As South Africans pay tribute to struggle veteran Ahmed Kathrada – or Uncle Kathy as he was affectionately known – we are reminded of a humble, noble and dignified man who gave his life for the apartheid struggle. But Uncle Kathy was not always quite so mild-mannered.
Below is an excerpt of his exchange with the prosecutor Percy Yutar during the Rivonia Trial. Kathrada was one of eight activists who were imprisoned for their role in the apartheid struggle. It shows another side of a young Kathrada – a rare glimpse into the witty and snarky side of Kathrada, before he was jailed for an ideal he believed in.

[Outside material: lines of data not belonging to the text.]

theorem InRange.val_word {i : Int} (h : InRange i) : val (word i) = i := Machine.val_word h.1 h.2

/-- Bit 31 is the sign (R14). -/
theorem getLsbD_sign (w : CtrWord) : w.getLsbD 31 = decide (2147483648 ≤ w.toNat) := by
  have msb := BitVec.msb_eq_getLsbD_last w
  rw [BitVec.msb_eq_decide] at msb
  exact msb.symm

theorem val_eq_sign_and_rest (w : CtrWord) :
    val w = -2147483648 * (if w.getLsbD 31 then 1 else 0) + ((w.toNat % 2147483648 : Nat) : Int) := by
  have lt := w.isLt
  simp only [val_eq, getLsbD_sign, decide_eq_true_eq]
  split_ifs <;> omega

/-- Settles O9: `val` and `word` undo each other in the range, and bit 31 carries the weight -2^31. -/
theorem counterWordIsTwosComplement : Obligations.CounterWordIsTwosComplement :=
  ⟨val_eq, fun w => ⟨inRange_val w, word_val w⟩, fun _ h => h.val_word, val_eq_sign_and_rest⟩

theorem val_addDelta {w : CtrWord} {d : Delta} (h : InRange (val w + deltaVal d)) :
    val (addDelta w d) = val w + deltaVal d := by
  rw [addDelta_eq_word, h.val_word]

theorem toNat_addDelta (w : CtrWord) (d : Delta) :
    ((addDelta w d).toNat : Int) = (w.toNat + deltaVal d) % 4294967296 := by
  rw [addDelta_eq_word, word, BitVec.toNat_ofInt, val_eq]
  split_ifs <;> omega

/-- Settles O10: the new word is the word of the old integer plus the delta, exact within the range. -/
theorem counterWrapsAtTheEnds : Obligations.CounterWrapsAtTheEnds := by
  refine ⟨fun w d => val_addDelta, fun w top => ?top, fun w bottom => ?bottom, toNat_addDelta⟩
  case top => rw [addDelta_eq_word, top]; decide
  case bottom => rw [addDelta_eq_word, bottom]; decide

/-- Settles O11: the difference of two words is the word of the difference (R132). -/
theorem snapshotDifferenceSurvivesWrap : Obligations.SnapshotDifferenceSurvivesWrap := by
  intro i j h
  have difference : word j = word (j - i) + word i := by rw [← word_add, sub_add_cancel]
  rw [difference, BitVec.add_sub_cancel, h.val_word]

/-- Two deltas that cancel leave the word as it was. -/
theorem addDelta_addDelta_of_neg {d e : Delta} (h : deltaVal e = -deltaVal d) (w : CtrWord) :
    addDelta (addDelta w d) e = w := by
  rw [addDelta, addDelta, deltaWord_eq_word, deltaWord_eq_word, add_assoc, ← word_add, h, add_neg_cancel]
  exact BitVec.add_zero w

/-- Settles O58: a pulse is a transition and its reverse, whose deltas cancel. -/
theorem pulsesCancel : Obligations.PulsesCancel := by
  refine ⟨fun p q w => addDelta_addDelta_of_neg (deltaVal_lut_swap p q) w, ?double, ?disturbance⟩
  case double => decide
  case disturbance => decide

end Sys2Proof.Machine
end

section
/-! PROOFS. Family other, the operations: where they are refused (R59, R106) and where they fault (R24); the micro-steps and
SAMPLE.g in its forms (R96, R99, R100); a transition code and a counter effect as the channel decode in progress (R57);
snapshots and RESET (R107, R124). -/

namespace Sys2Proof.Machine

/-! ### Refusals -/

theorem seedStep_unselected {g : Group} {s : State} (h : s.seq ≠ .seed g) : seedStep g s = .refused .notSelected := by
  rw [seedStep, if_neg h]

theorem ustep_unselected {g : Group} {u : UStep} {s : State} (h : s.seq ≠ .run g u) :
    ustep g u s = .refused .notSelected := by
  cases u with
  | rd => exact if_neg h
  | ch c => exact if_neg h
  | latch => exact if_neg h

theorem sampleFrom_of_ne_rd {g : Group} {u : UStep} (h : u ≠ .rd) (s : State) :
    sampleFrom g u s = runUsteps g (ustepsFrom u) s := by
  cases u with
  | rd => exact absurd rfl h
  | ch c => rfl
  | latch => rfl

/-- A SAMPLE carried on from `u` begins with `u`. -/
theorem ustepsFrom_eq_cons (u : UStep) : ∃ us, ustepsFrom u = u :: us := by
  rcases u with _ | c | _
  · exact ⟨_, rfl⟩
  · fin_cases c <;> exact ⟨_, rfl⟩
  · exact ⟨_, rfl⟩

theorem sampleFrom_unselected {g : Group} {u : UStep} {s : State} (h : s.seq ≠ .run g u) :
    sampleFrom g u s = .refused .notSelected := by
  by_cases hu : u = .rd
  · subst hu
    exact if_neg h
  · obtain ⟨us, first⟩ := ustepsFrom_eq_cons u
    rw [sampleFrom_of_ne_rd hu, first, runUsteps, ustep_unselected h]
    rfl

/-- Settles O39: each of CORE's operations first looks at the position. -/
theorem unselectedOperationsAreRefused : Obligations.UnselectedOperationsAreRefused := by
  refine fun s => ⟨fun g h => ?seed, fun g u h => ?sample, fun g u h => ?micro⟩
  case seed => rw [exec_seedOf, seedStep_unselected h]
  case sample => rw [exec_sampleOf, sampleFrom_unselected h]
  case micro => rw [exec_ustepOf, ustep_unselected h]

theorem atChannel_unselected {s : State} (h : ∀ g c, s.seq ≠ .run g (.ch c)) (k : Group → Chan → Pair → Pair → Result) :
    atChannel s k = .refused .notSelected := by
  unfold atChannel
  split
  · exact absurd ‹_› (h _ _)
  · rfl
  · rfl
  · rfl

theorem atChannel_selected {s : State} {g : Group} {c : Chan} {p8 n8 : Raw} (hs : s.seq = .run g (.ch c))
    (hp : s.prevOf g = some p8) (hn : s.new = some n8) (k : Group → Chan → Pair → Pair → Result) :
    atChannel s k = k g c (pairOf p8 c) (pairOf n8 c) := by
  rw [atChannel_run k hs, withPairs_some _ hp hn]

theorem transition_other_code {tc : TransCode} (effect : Group → Chan → State → State) {s : State} {g : Group} {c : Chan}
    {p8 n8 : Raw} (hs : s.seq = .run g (.ch c)) (hp : s.prevOf g = some p8) (hn : s.new = some n8)
    (ht : tcOf (pairOf p8 c) (pairOf n8 c) ≠ tc) : transition tc effect s = .refused .notSelected := by
  rw [transition, atChannel_selected hs hp hn, if_neg ht]

theorem countEffect_other_delta {d : Delta} (effect : Group → Chan → State → State) {s : State} {g : Group} {c : Chan}
    {p8 n8 : Raw} (hs : s.seq = .run g (.ch c)) (hp : s.prevOf g = some p8) (hn : s.new = some n8)
    (hd : lut (tcOf (pairOf p8 c) (pairOf n8 c)) ≠ d) : countEffect d effect s = .refused .notSelected := by
  rw [countEffect, atChannel_selected hs hp hn, if_neg hd]

/-! ### The rows of formats TC and DELTA -/

/-- The effect of each delta (R86 to R88). -/
def effectOf : Delta → Group → Chan → State → State
  | .zero => effectHold
  | .plus => effectInc
  | .minus => effectDec

/-- CHDEC is the effect of the delta the table gives (R85). -/
theorem chdec_eq_effectOf (g : Group) (c : Chan) (p q : Pair) (s : State) :
    chdec g c p q s = effectOf (lut (tcOf p q)) g c s := by
  cases e : lut (tcOf p q) with
  | zero => exact chdec_hold s e
  | plus => exact chdec_inc s e
  | minus => exact chdec_dec s e

/-- The sixteen rows of format TC with their codes. -/
def tcRows : List (Instr × TransCode) := fwdRows ++ bwdRows ++ stayRows ++ ambRows

/-- The three rows of format DELTA with their deltas. -/
def deltaRows : List (Instr × Delta) := [(.hold, .zero), (.inc, .plus), (.dec, .minus)]

/-- Each row of format TC is its code with the effect of its table entry. -/
theorem exec_tcRows : ∀ row ∈ tcRows, exec row.1 = transition row.2 (effectOf (lut row.2)) := by
  intro row mem
  rw [tcRows, List.append_assoc, List.mem_append, List.mem_append] at mem
  obtain (fwd | bwd) | hold := mem
  · rw [exec_fwdRows row fwd, lut_fwdRows row fwd]; rfl
  · rw [exec_bwdRows row bwd, lut_bwdRows row bwd]; rfl
  · rw [exec_holdRows row hold, lut_holdRows row hold]; rfl

theorem exec_deltaRows : ∀ row ∈ deltaRows, exec row.1 = countEffect row.2 (effectOf row.2) := by
  simp only [deltaRows, List.forall_mem_cons]
  exact ⟨rfl, rfl, rfl, by simp⟩

/-- Settles O40: a row is refused where no channel is being decoded, and where the operands give another code or delta. -/
theorem unselectedCodesAreRefused : Obligations.UnselectedCodesAreRefused := by
  refine ⟨fun row mem s => ?codes, fun row mem s => ?effects⟩
  case codes =>
    rw [exec_tcRows row mem]
    exact ⟨fun away => atChannel_unselected away _, fun g c p8 n8 hs hp hn ht => transition_other_code _ hs hp hn ht⟩
  case effects =>
    rw [exec_deltaRows row mem]
    exact ⟨fun away => atChannel_unselected away _, fun g c p8 n8 hs hp hn hd => countEffect_other_delta _ hs hp hn hd⟩

/-- Every code has its row, and the code as a word of format TC decodes to it (R63 to R78). -/
theorem exists_tcRow (tc : TransCode) : ∃ row ∈ tcRows, row.2 = tc ∧ encode row.1 = ⟨.tc, tc.zeroExtend 8⟩ := by
  revert tc; decide

theorem exists_deltaRow (d : Delta) : ∃ row ∈ deltaRows, row.2 = d ∧ encode row.1 = ⟨.delta, (deltaBits d).zeroExtend 8⟩ := by
  cases d <;> decide

/-- Settles O38: the step is CHc, and its CHDEC is the effect of the row that the code, or the delta, names. -/
theorem channelStepIsItsTransitionCode : Obligations.ChannelStepIsItsTransitionCode := by
  intro s g c p8 n8 idle hs hp hn
  have run : step s = .next (effectOf (lut (tcOf (pairOf p8 c) (pairOf n8 c))) g c s).advance := by
    rw [step_run idle hs, ← chdec_eq_effectOf]
    exact channelStep_selected hs hp hn
  refine ⟨?code, ?effect⟩
  case code =>
    obtain ⟨row, mem, code, word⟩ := exists_tcRow (tcOf (pairOf p8 c) (pairOf n8 c))
    refine ⟨row.1, word ▸ decode_encode row.1, ?_⟩
    rw [run, exec_tcRows row mem, transition_selected hs hp hn code.symm, code]
  case effect =>
    obtain ⟨row, mem, delta, word⟩ := exists_deltaRow (lut (tcOf (pairOf p8 c) (pairOf n8 c)))
    refine ⟨row.1, word ▸ decode_encode row.1, ?_⟩
    rw [run, exec_deltaRows row mem, countEffect_selected hs hp hn delta.symm, delta]

/-! ### Registers that hold no value -/

theorem withPairs_no_prev {g : Group} {c : Chan} {s : State} (k : Pair → Pair → Result) (hp : s.prevOf g = none) :
    withPairs g c s k = .fault (.prevNoValue g) := by
  simp [withPairs, hp]

theorem withPairs_no_new {g : Group} {c : Chan} {s : State} {p8 : Raw} (k : Pair → Pair → Result)
    (hp : s.prevOf g = some p8) (hn : s.new = none) : withPairs g c s k = .fault .newNoValue := by
  simp [withPairs, hp, hn]

theorem channelStep_no_prev {g : Group} {c : Chan} {s : State} (hs : s.seq = .run g (.ch c)) (hp : s.prevOf g = none) :
    channelStep g c s = .fault (.prevNoValue g) := by
  rw [channelStep, if_pos hs, withPairs_no_prev _ hp]

theorem latchStep_no_new {g : Group} {s : State} (hs : s.seq = .run g .latch) (hn : s.new = none) :
    latchStep g s = .fault .newNoValue := by
  simp [latchStep, hs, hn]

theorem sampleWhole_no_prev {g : Group} {s : State} (hs : s.seq = .run g .rd) (hp : s.prevOf g = none) :
    sampleWhole g s = .fault (.prevNoValue g) := by
  simp [sampleWhole, hs, hp]

/-- Settles O41: each read of a register without a value is the fault named after the register. -/
theorem readingNoValueFaults : Obligations.ReadingNoValueFaults := by
  refine fun s g c => ⟨fun hs hp => ?prev, fun hs ⟨p8, hp⟩ hn => ?new, latchStep_no_new, fun hs hp => ?whole⟩
  case prev =>
    rw [exec_ustepOf]
    exact channelStep_no_prev hs hp
  case new =>
    rw [exec_ustepOf, ustep, channelStep, if_pos hs, withPairs_no_new _ hp hn]
  case whole =>
    rw [exec_sampleOf]
    exact sampleWhole_no_prev hs hp

/-! ### The micro-steps and SAMPLE.g -/

/-- At its position CHc leaves CHDEC's state, at the position the sequencer gives next. -/
theorem channelStep_selected_next {g : Group} {c : Chan} {s : State} {p8 n8 : Raw} {q : Seq}
    (next : nextSeq (.run g (.ch c)) = q) (hp : s.prevOf g = some p8) (hn : s.new = some n8)
    (hs : s.seq = .run g (.ch c)) :
    channelStep g c s = .next { chdec g c (pairOf p8 c) (pairOf n8 c) s with seq := q } := by
  rw [channelStep_selected hs hp hn, State.advance, chdec_seq, hs, next]

/-- Settles O23: each micro-step stands at its position and finds its operands. -/
theorem microStepsReadDecodeAndLatch : Obligations.MicroStepsReadDecodeAndLatch := by
  refine fun g s => ⟨fun hs => ?rd, fun p8 n8 hp hn => ?channels, fun n8 hs hn => ?latch⟩
  case rd => exact ⟨_, readStep_selected hs, rfl, congrArg nextSeq hs, rfl, rfl, rfl, rfl⟩
  case channels =>
    exact ⟨channelStep_selected_next (nextSeq_ch0 g) hp hn, channelStep_selected_next (nextSeq_ch1 g) hp hn,
      channelStep_selected_next (nextSeq_ch2 g) hp hn, channelStep_selected_next (nextSeq_ch3 g) hp hn⟩
  case latch =>
    refine ⟨_, latchStep_selected hs hn, State.prevOf_setPrev_same _ g _, fun h other => ?others, congrArg nextSeq hs,
      rfl, rfl, rfl, rfl, rfl⟩
    case others => exact (State.prevOf_setPrev s g h n8).trans (if_neg other.symm)

/-- Settles O24: LATCH drops the sample it has kept, and every form of SAMPLE.g ends so. -/
theorem newHoldsNoValueAfterLatch : Obligations.NewHoldsNoValueAfterLatch := by
  refine fun g s t => ⟨fun run => ?latch, fun u run => ?whole⟩
  case latch =>
    obtain ⟨n8, -, -, rfl⟩ := latchStep_next run
    rfl
  case whole =>
    rw [exec_sampleOf] at run
    obtain ⟨-, -, new, -⟩ := sampleFrom_next run
    exact new

/-- The SAMPLE in progress at micro-step `u` of group `g`, with the baseline `p8` and the sample `n8`, can be carried on to its
end: exactly the channels from `u` on are decoded, and the sample is kept (log entry 10). -/
def Finishes (g : Group) (u : UStep) (p8 n8 : Raw) : Prop :=
  ∀ s : State, s.seq = .run g u → s.prevOf g = some p8 → s.new = some n8 →
    ∃ t, runUsteps g (ustepsFrom u) s = .next t ∧ t.prevOf g = some n8 ∧
      ∀ c, t.counter g c =
        if UStep.ch c ∈ ustepsFrom u then addDelta (s.counter g c) (channelDelta c p8 n8) else s.counter g c

theorem Finishes.latch (g : Group) (p8 n8 : Raw) : Finishes g .latch p8 n8 :=
  fun s hs _ hn => ⟨_, runUsteps_latch hs hn, State.prevOf_setPrev_same s g n8, fun _ => rfl⟩

/-- Carrying on from CHc is decoding channel `c`, which no later micro-step decodes, and carrying on from there. -/
theorem Finishes.channel {g : Group} {c : Chan} {v : UStep} {p8 n8 : Raw} (next : nextSeq (.run g (.ch c)) = .run g v)
    (first : ustepsFrom (.ch c) = .ch c :: ustepsFrom v) (once : UStep.ch c ∉ ustepsFrom v)
    (rest : Finishes g v p8 n8) : Finishes g (.ch c) p8 n8 := by
  intro s hs hp hn
  obtain ⟨t, run, prev, counter⟩ := rest (chdec g c (pairOf p8 c) (pairOf n8 c) s).advance
    ((congrArg nextSeq hs).trans next) hp hn
  refine ⟨t, ?run, prev, fun e => ?counter⟩
  case run => rw [first, runUsteps_cons_ch hs hp hn, run]
  case counter =>
    rw [counter, State.counter_advance, chdec_counter, first, ← channelDelta]
    by_cases own : e = c
    · subst own
      simp [once]
    · simp [own, Ne.symm own]

theorem finishes_of_ne_rd (g : Group) {u : UStep} (h : u ≠ .rd) (p8 n8 : Raw) : Finishes g u p8 n8 := by
  have latch : Finishes g .latch p8 n8 := .latch g p8 n8
  have ch3 : Finishes g (.ch 3) p8 n8 := latch.channel rfl rfl (by decide)
  have ch2 : Finishes g (.ch 2) p8 n8 := ch3.channel rfl rfl (by decide)
  have ch1 : Finishes g (.ch 1) p8 n8 := ch2.channel rfl rfl (by decide)
  have ch0 : Finishes g (.ch 0) p8 n8 := ch1.channel rfl rfl (by decide)
  rcases u with _ | c | _
  · exact absurd rfl h
  · fin_cases c
    · exact ch0
    · exact ch1
    · exact ch2
    · exact ch3
  · exact latch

Yutar: Do you agree that this proposed broadcast of yours in response to the speech by the Minister of Finance was a very vicious document?
Kathrada: I don’t agree. I agree that it was in immoderate language, but I don’t agree that it was vicious. I think that what the Minister was saying was vicious.
Yutar: You have called them (that is the Nationalist Cabinet) amongst other things, criminal?
Kathrada: That’s what they are….
Yutar: Your oath is to tell the truth, the whole truth and nothing but the truth.
Kathrada: I am aware of that.
Yutar: So that when it comes to giving evidence which might implicate somebody either in this court or outside this court were you not prepared to give that evidence?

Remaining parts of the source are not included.